START Recorded data
/-- The SCRATCH areas of a launch after a restore: nothing fixes what they hold (R322). -/
def State.openScratch (s : State) (c : Nat) : State :=
  let scratch := fun (a : Nat) =>
    let off := a % 2 ^ 44
    if a / 2 ^ 44 = 2 then (List.range 256).any fun i =>
      let n := off / 2 ^ 33 * 256 + i
      s.flag F.grnSegValid n && s.fld F.grnSegCtx n == c && s.fld F.grnSegPort n == off % 2 ^ 33 / 2 ^ 31 &&
        s.fld F.grnSegPseg n == off % 2 ^ 31 / 2 ^ 26 && s.fld F.grnSegClass n == 0
    else decide (a / 2 ^ 44 = 3) && s.owns c a && !s.flag F.gddSegKeep (off / 2 ^ 35 * 256 + off % 2 ^ 35 / gddrSegBytes)
  (Config.anyBytes s.free).foldl (fun s x => if scratch x.1 then s.store x.1 [x.2.1] x.2.2 else s) { s with free := s.free + 1 }

/-- A launch restored from a saved state of its own, at its present positions (R418). -/
def State.restoreSaved (s : State) (c : Nat) (l : Launch) (w : Saved) : State :=
  let l' := l.rewound (s.ctx c).journal s.tick w.tau w.version w.perm w.ladder w.bests w.hist w.audits
  match (s.graph l.graph).bind fun g => g.versions.find? fun v => v.num == w.version with
  | none => s
  | some v =>
    let s := (s.releaseUnits c).setCtx c { s.ctx c with launch := some l' }
    ((s.loadSaved c l' v.coeffs w).restoreChains c l' w).openScratch c

/-- A launch repeated from launch tick −P (R417), or from the state it was resumed from. -/
def State.restartLaunch (s : State) (c : Nat) (l : Launch) : State := match l.origin with
  | some w => s.restoreSaved c l w
  | none =>
    let first := s.versionAt l (-l.sched.prologue)
    let image := (Config.readSched l.image).getD l.sched
    let l' := l.rewound (s.ctx c).journal s.tick (-l.sched.prologue) first (startPerm image l.copies) image.ladder [] [] []
    match s.version l.graph first with
    | none => s
    | some v =>
      let s := (s.releaseUnits c).setCtx c { s.ctx c with launch := some l' }
      let s := (s.loadUnits c l' v.coeffs).loadLanes l' v.coeffs
      s.modLaunch c fun x => { x with bests := startBests x v.coeffs, ckpt := -1 }

/-- The streams of a context: their watchdogs restart after a recovery (R416). -/
def State.rewatchAll (s : State) (c : Nat) : State :=
  s.each (keysWhere s.streams fun x => x.ctx == some c && x.deadline.isSome) fun s x => s.rewatch x

/-- A launch restored from a generation, or repeated without one, with its RECOVERY record and its count of the interruption. A fault
within a recovery is merged into it: the launch has caught up when it has passed the later of the two logical times, and each fault
has its own entry (R276, R416–R418, R422, R440). -/
def State.recoverFrom (s : State) (c : Nat) (l : Launch) (g : Option PoolRec) (cause entry : Nat) (place : Option (Nat × Nat) := none) :
    State :=
  let at_ := match g with
    | some r => r.tau
    | none => -l.sched.prologue
  let f : Stopped := l.stopped.getD { code := cause, since := s.now, tau := l.tau, cyc := s.cyc, held := 0 }
  let old : Recovery := l.recover.getD { tau := l.tau, cyc := s.cyc, untilTau := f.tau, untilCyc := f.cyc, held := f.held, faults := [] }
  let ahead := decide (old.tau * 1024 + old.cyc < l.tau * 1024 + s.cyc)
  let later := decide (old.untilTau * 1024 + old.untilCyc < f.tau * 1024 + f.cyc)
  let first := decide (cause = 0x13 ∨ cause = 0x14)
  let r : Recovery := {
    tau := if ahead then l.tau else old.tau, cyc := if ahead then s.cyc else old.cyc
    untilTau := if first then at_ else if later then f.tau else old.untilTau
    untilCyc := if first then 0 else if later then f.cyc else old.untilCyc, held := old.held
    faults := if old.faults.any (·.entry == entry) then old.faults
      else old.faults ++ [{ entry := entry, since := f.since, held := old.held - f.held, place := place }] }
  let s := match g with
    | some r => s.restoreSaved c l r.saved
    | none => s.restartLaunch c l
  let s := s.journal c (.recovery cause at_) at_ 0
  let s := (s.modLaunch c fun x => { x with recover := some r }).wrNat (logAt entry + 24) 4 (2 ^ 32 - 1)
  ((s.rewatchAll c).setFld F.fltStatusRecovering 0 1)

/-- The last audit tick of a launch whose recompute agreed (R421). -/
def State.lastPassed (s : State) (c : Nat) (l : Launch) : Option Int :=
  let recs := (s.ctx c).tally.filter fun r => bits (bytesAt r 0 4) 1 2 == 0
  let waiting := l.audits.filter fun x => x.energy.isSome && (s.version l.graph x.version).any fun v => (auditParts l v.coeffs x).1.isEmpty
  (recs.map (fun r => (bytesAt r 8 8 : Int)) ++ waiting.map fun x => (x.tick : Int)).foldl (fun m t => match m with
    | none => some t
    | some x => some (max x t)) none

/-! ## Retirement (R30, R31, R423–R425) -/

/-- Whether the spare of an acre is free. -/
def State.spareFree (s : State) (a : Nat) : Bool := (s.acre a).retired.isEmpty

/-- A stook retired (R424, R425): FLT_SPARE and the placement follow, and the repair map is written to the configuration store. -/
def State.retireStook (s : State) (a p : Nat) : State :=
  if (s.acre a).retired.contains p then s else
  let s := s.setAcre a { s.acre a with retired := (s.acre a).retired ++ [p] }
  let job : StoreJob := { chan := none, image := false, kind := 8, index := 0, body := [] }
  let s := ({ s with jobs := s.jobs ++ [job] } : State).setFld F.cfgStatusBusy 0 1
  let used := if p = 16 then 0 else 1
  let s := s.setReg .fltSpare (a / 8) (BitVec.ofNat 64 (putBits (s.reg .fltSpare (a / 8)).toNat (8 * (a % 8)) 8 (used * 128 + p)))
  let spare := fun (e : Nat × Word) => keyCode e.1 == Reg.fltSpare.code
  { s with standby := { s.standby with regs := s.standby.regs.filter (!spare ·) ++ s.regs.filter spare } }

/-! ## The barn dies (R25, R478) -/

def State.source (s : State) (b : Nat) : Source := sget {} s.sources b

/-- The active barn die (R25). -/
def State.activeBarn (s : State) : Nat := s.fld F.hubStatusActiveBarn 0

/-- The ENT_ registers show the active source, and the state of the standby's (R478, R492). -/
def State.syncEnt (s : State) : State :=
  let a := s.source s.activeBarn
  let b := s.source (1 - s.activeBarn)
  let gone := s.barnLost.contains (1 - s.activeBarn)
  let bit := fun (x : Bool) => if x then 1 else 0
  let s := s.setReg .entStatus 0 (BitVec.ofNat 64 (a.state * 2 ^ 28 + (if gone then 0 else b.state) * 2 ^ 24 + a.restarts * 2 ^ 22 +
    a.pool.length * 2 ^ 20 + bit a.lastRct * 2 ^ 19 + bit a.lastApt * 2 ^ 18))
  let s := s.setReg .entReseed 0 (BitVec.ofNat 64 (min a.reseeds (2 ^ 32 - 1) * 2 ^ 32 + a.blocks))
  let s := s.setReg .entOutput 0 (BitVec.ofNat 64 a.output)
  s.setReg .entHealth 0 (BitVec.ofNat 64 (min a.rctFails 65535 * 2 ^ 48 + min a.aptFails 65535 * 2 ^ 32 + min a.rctMax 65535 * 2 ^ 16 +
    min a.aptMax 65535))

/-! ## Fault reports (R413–R416, R423, R532) -/

/-- Action of a fault code (R413). -/
def actionOf : Nat → Nat
  | 0x01 => 1
  | 0x02 => 2
  | 0x03 => 1
  | 0x04 => 1
  | 0x05 => 9
  | 0x06 => 2
  | 0x07 => 2
  | 0x08 => 2
  | 0x09 => 1
  | 0x0A => 9
  | 0x0B => 3
  | 0x0C => 5
  | 0x0D => 5
  | 0x0E => 3
  | 0x0F => 1
  | 0x10 => 1
  | 0x12 => 4
  | 0x13 => 5
  | 0x14 => 5
  | 0x17 => 6
  | 0x18 => 7
  | 0x19 => 8
  | 0x1A => 0xB
  | 0x1B => 0xC
  | 0x1D => 0xA
  | _ => 0

/-- Codes outside single-fault scope (R35). -/
def outsideScope (code : Nat) : Bool := [0x0C, 0x0D, 0x13, 0x14, 0x1A, 0x1B].contains code

/-- Contexts with a unit or a crib bank in a stook (R419). -/
def State.inStook (s : State) (k : Nat) : List Nat :=
  let engines := (List.range 8).filterMap fun e => (s.engine (8 * k + e)).ctx
  let cores := (List.range 4).filterMap fun n => (s.core (4 * k + n)).ctx
  let banks := (List.range 16).filterMap fun b =>
    if s.fld F.stkBankOwnerKind (bankIx k b) = 1 then some (s.fld F.stkBankOwnerCtx (bankIx k b)) else none
  (engines ++ cores ++ banks).eraseDups

/-- Contexts with a launch on a field die, lowest first. -/
def State.onDie (s : State) (d : Nat) : List Nat :=
  keysWhere s.ctxs fun x => x.launch.any fun l => l.dies.any fun y => y % 8 == d && decide (y < 16)

/-- Launches on a module that booked a link of a die (R419): a running one recovers, a LOADED one only takes the other path. -/
def State.onLink (s : State) (d number : Nat) : List Nat :=
  keysWhere s.ctxs fun x => (x.state == .running || x.state == .held || x.state == .paused) &&
    x.launch.any fun l => l.sched.bookedLinks.any fun b => b.2 == number && (l.dieOf b.1).map (· % 8) == some d

/-- Launches with an area of the granary, or parked fold state, on a port (R419). -/
def State.onPort (s : State) (d p : Nat) : List Nat :=
  keysWhere s.ctxs fun x => x.launch.any fun l => l.dies.contains (d + 8) || ((List.range 256).any fun k =>
    s.flag F.grnSegValid (d * 256 + k) && s.fld F.grnSegPort (d * 256 + k) == p && s.launch (s.fld F.grnSegCtx (d * 256 + k)) == some l)

/-- Contexts whose launch runs. -/
def State.runningCtxs (s : State) : List Nat := keysWhere s.ctxs fun x => x.state == .running || x.state == .held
END Recorded data
Bring together every line in the entries that holds the string "dies".

# Your solution
/-! ## The barn dies (R25, R478) -/
  keysWhere s.ctxs fun x => x.launch.any fun l => l.dies.any fun y => y % 8 == d && decide (y < 16)
  keysWhere s.ctxs fun x => x.launch.any fun l => l.dies.contains (d + 8) || ((List.range 256).any fun k =>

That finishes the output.